El contrapeso de la alegría es la tristeza. Frente a la aparente inanidad de la alegría, aparece la indiscutida sacralidad de la tristeza. Si la alegría se activa ante una situación favorable para nuestros propósitos, la tristeza es el resultado de lo contrario, cuando algo o alguien nos desposee de algo sustancial para nosotros, disloca nuestra meta, interfiere en el cumplimiento de nuestras expectativas, nos obliga a abdicar de nuestros deseos o a reemplazarlos. Pero la tristeza alberga funciones adaptativas de primerísimo nivel. Como escribí en La razón también tiene sentimientos (ver), «la tristeza todo lo que toca lo convierte en alma». Es una pedagogía nada desdeñable para conocer la territorialidad en la que confluyen emociones, cognición, sentimientos, deseos, valores, creencias, experiencias.
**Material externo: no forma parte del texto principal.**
-- ==== Sys2Proof/Tests/Slice0.lean ====
section
/-! SUPPORT. Tests: ill-formed commands are refused by the check of commands; for every statement, states and operands that
meet its hypotheses. Each is about one step on a small state. -/

namespace Sys2Proof.Tests

open Sys2Proof Sys2Proof.Machine

/-- A chip after reset with fields set: field, instance, index, value. -/
def chip (l : List (Fld × Nat × Nat × Nat)) : Chip := l.foldl (fun c x => c.put x.1 x.2.1 x.2.2.2 x.2.2.1) {}
/-- A state with a chip and clocks, limiter and supply. -/
def st (c : Chip) (p : Power := {}) : State := ⟨c, p, []⟩
/-- A supplied module. -/
def on : Power := { supply := .on }


/-- One step of holdupShutdown, its results from the rules that its meaning cites. -/
theorem test_step_holdupShutdown :
    (let s := st (chip [(.PWR_STAT_RIDING, 0, 0, 1)]) on; match execHoldupShutdown s with | .next t => decide (t.pwr.supply = .off ∧ t.chip.g .BOOT_CAUSE_SOURCE 0 = 1 ∧ t.chip.g .PWR_STAT_RIDING 0 = 0 ∧ t.chip.out = s.chip.out ++ [.pin 4 false]) | _ => false) = true := by
  decide +kernel

/-- One step of inputSample, its results from the rules that its meaning cites. -/
theorem test_step_inputSample :
    (let s := st (chip [(.PWR_TRIPLOG_VALID, 0, 0, 1)]) { supply := .tripped }; match execInputSample 0 1 s with | .next t => decide (t.pwr.supply = .off ∧ t.chip.g .PWR_TRIPLOG_VALID 0 = 0) | _ => false) = true := by
  decide +kernel

/-- One step of thermalSample, its results from the rules that its meaning cites. -/
theorem test_step_thermalSample :
    (let s := st {} on; let v : Int := 1049; match execThermalSample 17 v true s with | .next t => decide (t.chip.g .THM_SENSOR_WARN 0 17 = 1 ∧ t.chip.g .THM_SENSOR_LIMIT 0 17 = 1) | _ => false) = true := by
  decide +kernel

/-- Operands and states that meet the hypotheses of ClockIslands, clause by clause. -/
theorem test_hyps_ClockIslands :
    (let s := st {}; decide ((0 < 144) ∧ (s.pwr.island 0).gated = false)) = true ∧
    (let s := st {} { clk := [(143, { cur := 13, min := 12 })] }; decide ((143 < 144) ∧ (s.pwr.island 143).gated = false)) = true ∧
    (let s := st {} { clk := [(20, { gated := true })] }; decide ((20 < 144) ∧ (s.pwr.island 20).gated = true)) = true ∧
    (let s := st {}; decide (16 ≤ 16 ∧ ∀ u ∈ unitsOf (16 - 16), (s.chip.unit u).idle = true)) = true ∧
    (let s := st { units := [(0, { bankS := some ⟨0, 0, 0, [], [], 0, false, 0, 0, none⟩ })] }; decide (16 ≤ 16 ∧ ∃ u ∈ unitsOf (16 - 16), (s.chip.unit u).idle = false)) = true ∧
    (let s := st {} { clk := [(20, { pend := some 30, cur := 29, max := 40, min := 12 })] }; decide ((20 < 144) ∧ (s.pwr.island 20).gated = false ∧ s.chip.betweenTiles 20 = true)) = true ∧
    (let j : TileJob := ⟨127, 1023, 0, 0, 0, 0, 0, [], none, 0⟩; let s := st { units := [(1023, { run := some { kind := .train, job := j, wbits := 0 } })] } { clk := [(143, { pend := some 30 })] }; decide (s.chip.betweenTiles 143 = false)) = true ∧
    (let s := st (chip [(.PWR_STAT_PARKED, 0, 0, 0xF0)]); decide ((List.range 4).all (fun k => bit (s.chip.g .PWR_STAT_PARKED 0) (4 * 1 + k)) = true)) = true := by
  decide +kernel
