-- ==== Sys2Proof/Certificates/Slice0/Obligations.lean ====
section
/-! DEFINITION. The statements for the provers. Each docstring names the rule of spec/ that the statement formalises. A
statement whose conclusion is an equation `exec i s = .next { s with … }` says the result, the completion and the frame at
once: every field not named, the frame buffer among them, is as before. -/

open Sys2Proof Sys2Proof.Machine

/-! ### Reset -/

/-- R31's Reset column read through the port, R290 and R291: what a register read returns at reset, nothing in flight, the
interrupt low, every frame-buffer byte unwritten. INFO_BUF and INFO_NDESC read the default parameters, which are the
model's choice (log entry 1). -/
def Obligations.ResetReadsTheResetColumn : Prop :=
  (∀ (r : ReadReg) (v : Word), (r, v) ∈ ([(.ctrl, 0), (.status, 0), (.cmd, 0), (.maxSize, 0), (.frameBase, 0), (.blkStart, 0), (.blkLen, 0),
      (.crcPoly, 0x04C11DB7), (.crcInit, 0xFFFFFFFF), (.crcXorout, 0xFFFFFFFF), (.crcCfg, 0x00000003), (.crcData8, 0),
      (.crcData32, 0), (.rxFlag, 0), (.rxLen, 0), (.rxType, 0), (.rxCrc, 0), (.calcCrc, 0), (.infoBuf, 1024),
      (.infoNdesc, 16)] : List (ReadReg × Word)) →
    exec (.rdReg r) State.reset = .next { State.reset with rdata := v }) ∧
  (∀ (i : BitVec 8) (k : DescWord), i.toNat < 16 → exec (.rdReg (.desc i k)) State.reset = .next { State.reset with rdata := 0 }) ∧
  exec .rdCrcState State.reset = .next { State.reset with rdata := 0xFFFFFFFF } ∧
  exec .rdCrcResult State.reset = .next { State.reset with rdata := 0 } ∧
  State.reset.pending = none ∧ State.reset.irq = false ∧ ∀ (o : Nat), State.reset.buf.read? o = none

/-- R290: a power-on reset, from every state, at any turn. -/
def Obligations.PowerOnResetRestoresEveryRegister : Prop :=
  ∀ (s : State) (es : List Event), s.events = .powerOn :: es →
    ∃ (t : State), step s = .next t ∧ t.AtReset ∧ State.sameOwn { s with events := es } t ∧ t.irq = false ∧
      ∀ (o : Nat), t.buf.read? o = none

/-- R237 and R292: WR_CTRL at any time, busy or not. With SRST = 1 a soft reset: every register at its reset value, nothing
pending, the buffer kept but for the eight bytes of an aborted ENCODE whose precheck would pass, which are unwritten. With
SRST = 0 only IE is stored. -/
def Obligations.CtrlWriteStoresEnableOrSoftResets : Prop :=
  (∀ (s : State) (w : Word), w.getLsbD 1 = false → exec (.wrCtrl w) s = .next { s with ie := w.getLsbD 0 }) ∧
  (∀ (s : State) (w : Word), w.getLsbD 1 = true →
    ∃ (t : State), exec (.wrCtrl w) s = .next t ∧ t.AtReset ∧ State.sameOwn s t ∧
      (∀ (o : Nat), s.abortLoses o → t.buf.read? o = none) ∧
      (∀ (o : Nat), ¬ s.abortLoses o → t.buf.read? o = s.buf.read? o))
En el ínterin de la tristeza se activan imprescindibles mecanismos autorreflexivos. Todo lo ligado a la hiel de la tristeza nos retrae y nos exhorta a la interiorización, a la atracción por las preguntas rutilantes, nos hace retractarnos de ideas que considerábamos inobjetables, nos acerca a todo lo que el fragor diario de tareas mecánicas e inaplazables ha convertido en desuso. A pesar de mi vindicación de la alegría, recelo de los que muestran insensibilidad a la tristeza, se avergüenzan de poder padecerla, o la vilipendian patologizándola como inconsistencia psicológica. Ahora bien, una cosa es la utilización profesoral de la tristeza y otra muy distinta es mortificarse con ella.
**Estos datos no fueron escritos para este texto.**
/-! ### Commands -/

/-- §4: STATUS 0x002. -/
theorem test_nop : (after (runRaw (.command 0xFFFFFFF0) (busy 0xFFFFFFF0))).map State.statusWord = some 0x002 := by decide
/-- §2.4, R150. -/
theorem test_crcInit : (after (exec .crcInit { busy 1 with crcState := 0x1208C43E, crcInit := 0xFFFFFFFE })).map
    (fun s => (s.crcState, s.statusWord)) = some (0xFFFFFFFE, 0x002) := by decide
/-- §6 P2: CRC_STATE 0x3EB69F38. -/
theorem test_crcBlock : (after (exec (.crcBlock true)
    { State.reset with crcPoly := 0x1EDC6F41, blkStart := 0x20, blkLen := 9, buf := Memory.writeBytes [] 0x20 check9 })).map (fun s => (s.crcState, s.statusWord)) =
    some (0x3EB69F38, 0x002) := by decide +kernel
/-- §2.4: no wrap, RANGE_ERROR, STATUS 0x506. -/
theorem test_crcBlock_range : (after (exec (.crcBlock true)
    { State.reset with blkStart := 0xFFFFFFFF, blkLen := 2, crcState := 5 })).map (fun s => (s.crcState, s.statusWord)) = some (5, 0x506) := by decide
/-- §3.1 row 1; row 7 with base 0: ORDER 1, the range over the header. -/
theorem test_encode : (after (exec (.encodeFrame 0) zeroed)).map
    (fun s => (s.buf.map Prod.snd, s.calcCrc, s.statusWord)) = some (frame7, 0x74022B0D, 0x002) ∧
    (after (exec (.encodeFrame 0) (frameState
    { hdr := 0x81341203, size := 10, crcStart := 0, crcLen := 6 } 16 [0, 0, 0, 0, 0xAA, 0xBB]))).map
    (fun s => (s.buf.map Prod.snd, s.calcCrc)) =
    some ([0x7E, 0x12, 0x34, 0x03, 0xAA, 0xBB, 0xEF, 0x9E, 0xE6, 0x38], 0xEF9EE638) := by decide +kernel
/-- §3.2: BUFFER_TOO_SMALL, the frame unchanged; RANGE_ERROR; DESC_ERROR for VALID 0, for SIZE 7, for 3 + 6 > 12 - 4, and
before BUFFER_TOO_SMALL. -/
theorem test_encode_precheck : (after (exec (.encodeFrame 0) { framed with maxSize := 11 })).map
      (fun s => (s.statusWord, s.buf == framed.buf)) = some (0x106, true) ∧
    (after (exec (.encodeFrame 0) { framed with frameBase := 1016 })).map State.statusWord = some 0x506 ∧
    (after (exec (.encodeFrame 0) (frameState { desc7 with hdr := 0x000C0007 } 12 frame7))).map State.statusWord =
      some 0x406 ∧
    (after (exec (.encodeFrame 0) (frameState { hdr := 0x800C0007, size := 7, crcStart := 0, crcLen := 0 } 12 frame7))).map
      State.statusWord = some 0x406 ∧
    (after (exec (.encodeFrame 0) (frameState { desc7 with crcLen := 6 } 12 frame7))).map State.statusWord = some 0x406 ∧
    (after (exec (.encodeFrame 0) (frameState { desc7 with hdr := 0x000C0007 } 0 frame7))).map State.statusWord =
      some 0x406 := by decide
/-- §3.3 row 1; offset 3 <- 0x06. -/
theorem test_decode : (after (exec (.decodeFrame 0) framed)).map
    (fun s => (s.statusWord, s.rxFlag, s.rxLen, s.rxType, s.rxCrc, s.calcCrc)) =
    some (0x032, 0x7E, 0x000C, 0x07, 0x74022B0D, 0x74022B0D) ∧
    (after (exec (.decodeFrame 0) { framed with buf := framed.buf.write 3 0x06 })).map
    (fun s => (s.statusWord, s.rxFlag, s.rxLen, s.rxType, s.rxCrc, s.calcCrc)) =
    some (0x216, 0x00, 0x000C, 0x06, 0x74022B0D, 0x496202BD) := ⟨by decide +kernel, by decide +kernel⟩
/-- §3.2: index 200, and VALID 0: DESC_ERROR. -/
theorem test_decode_desc_error : (after (runRaw (.command 0x0000C804) { framed with rxFlag := 0x7E })).map
      (fun s => (s.statusWord, s.rxFlag)) = some (0x406, 0) ∧
    (after (exec (.decodeFrame 0) (frameState { desc7 with hdr := 0x000C0007 } 12 frame7))).map State.statusWord =
      some 0x406 := by decide
/-- §4: each reserved opcode, STATUS 0x306. -/
theorem test_reserved : ∀ i ∈ [Instr.reserved5, .reserved6, .reserved7, .reserved8, .reserved9, .reservedA, .reservedB,
    .reservedC, .reservedD, .reservedE, .reservedF],
    (after (exec i (busy 5))).map (fun s => (s.statusWord, s.pending)) = some (0x306, none) := by decide
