/-- R133, length: with one bit of the length flipped, a larger declared length makes the parser wait with the buffer kept; a
smaller one gives first a FRAME of that many payload bytes, with `crc_valid` computed against the two bytes that follow
them. -/
def Obligations.SingleBitErrorInTheLength : Prop :=
  ∀ (ty : Byte) (seq : U32) (payload : Bytes) (i j : Nat) (s : State), payload.length ≤ 65535 → j < 8 →
    (i = 8 ∨ i = 9) →
    s.rxBuf = flipBit (encodeFrame ty seq payload) i j →
    let n := (le16 (byteAt s.rxBuf 8) (byteAt s.rxBuf 9)).toNat
    n ≠ payload.length ∧
    (payload.length < n → exec .take s = .next { s with responses := s.responses ++ [.needMore] }) ∧
    (n < payload.length → exec .take s = .next { s with
      rxBuf := s.rxBuf.drop (12 + n)
      responses := s.responses ++
        [.frame
          { ty := ty, seq := seq, payload := payload.take n
            crcValid := decide
              (le16 (byteAt s.rxBuf (10 + n)) (byteAt s.rxBuf (11 + n)) =
                crc16 (frameBody ty seq (payload.take n))) }] })
end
Sentir alegría cada vez que inauguramos un nuevo amanecer debería ser un hábito contraído con nosotros mismos. Parece una hipérbole, pero no lo es. Basta con que algo fracture la confortable cotidianidad en la que la vida se acurruca para advertir que esa misma cotidianidad es un gozo milagroso. En su reciente libro de aforismos, Tazas de caldo, Vicente Verdú señala algo análogo al afirmar que «cuando uno se lamenta de que en su vida no pasa nada no sabe de cuánto mal se libra». No habla bien de nosotros que solo valoremos las cosas cuando la corriente las arrastra y nos aleja de ellas. Para docilizar la alegría hace falta disciplinar la mirada, que es una manera poética de señalar la importancia de jerarquizar axiológicamente la vida para después estratificar las acciones y escalonar los propósitos. Hace unos años escribí que no hay ni un solo ejemplo en toda la historia de la humanidad en el que alguien haya creado algo valioso mientras bostezaba. Esta afirmación se puede parafrasear. Es complicado hacer existir algo valioso si la alegría no comparece en el proceso. Feliz verano a todos. Gracias por vuestros paseos lectores por este espacio. Nos veremos a mediados de septiembre. Hasta entonces. Un abrazo.